> [Dataset content]:
***

-- ==== Sys2Proof/Laws/Exec.lean ====
section
/-! SUPPORT. One equation for each arm of `exec`: the operation has the meaning of its name. -/

namespace Sys2Proof.Machine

***

> [Task to complete]: Repeat the data in its entirety, exactly as written.

> [Output of the exercise]:
-- ==== Sys2Proof/Laws/Exec.lean ====
section
/-! SUPPORT. One equation for each arm of `exec`: the operation has the meaning of its name. -/

namespace Sys2Proof.Machine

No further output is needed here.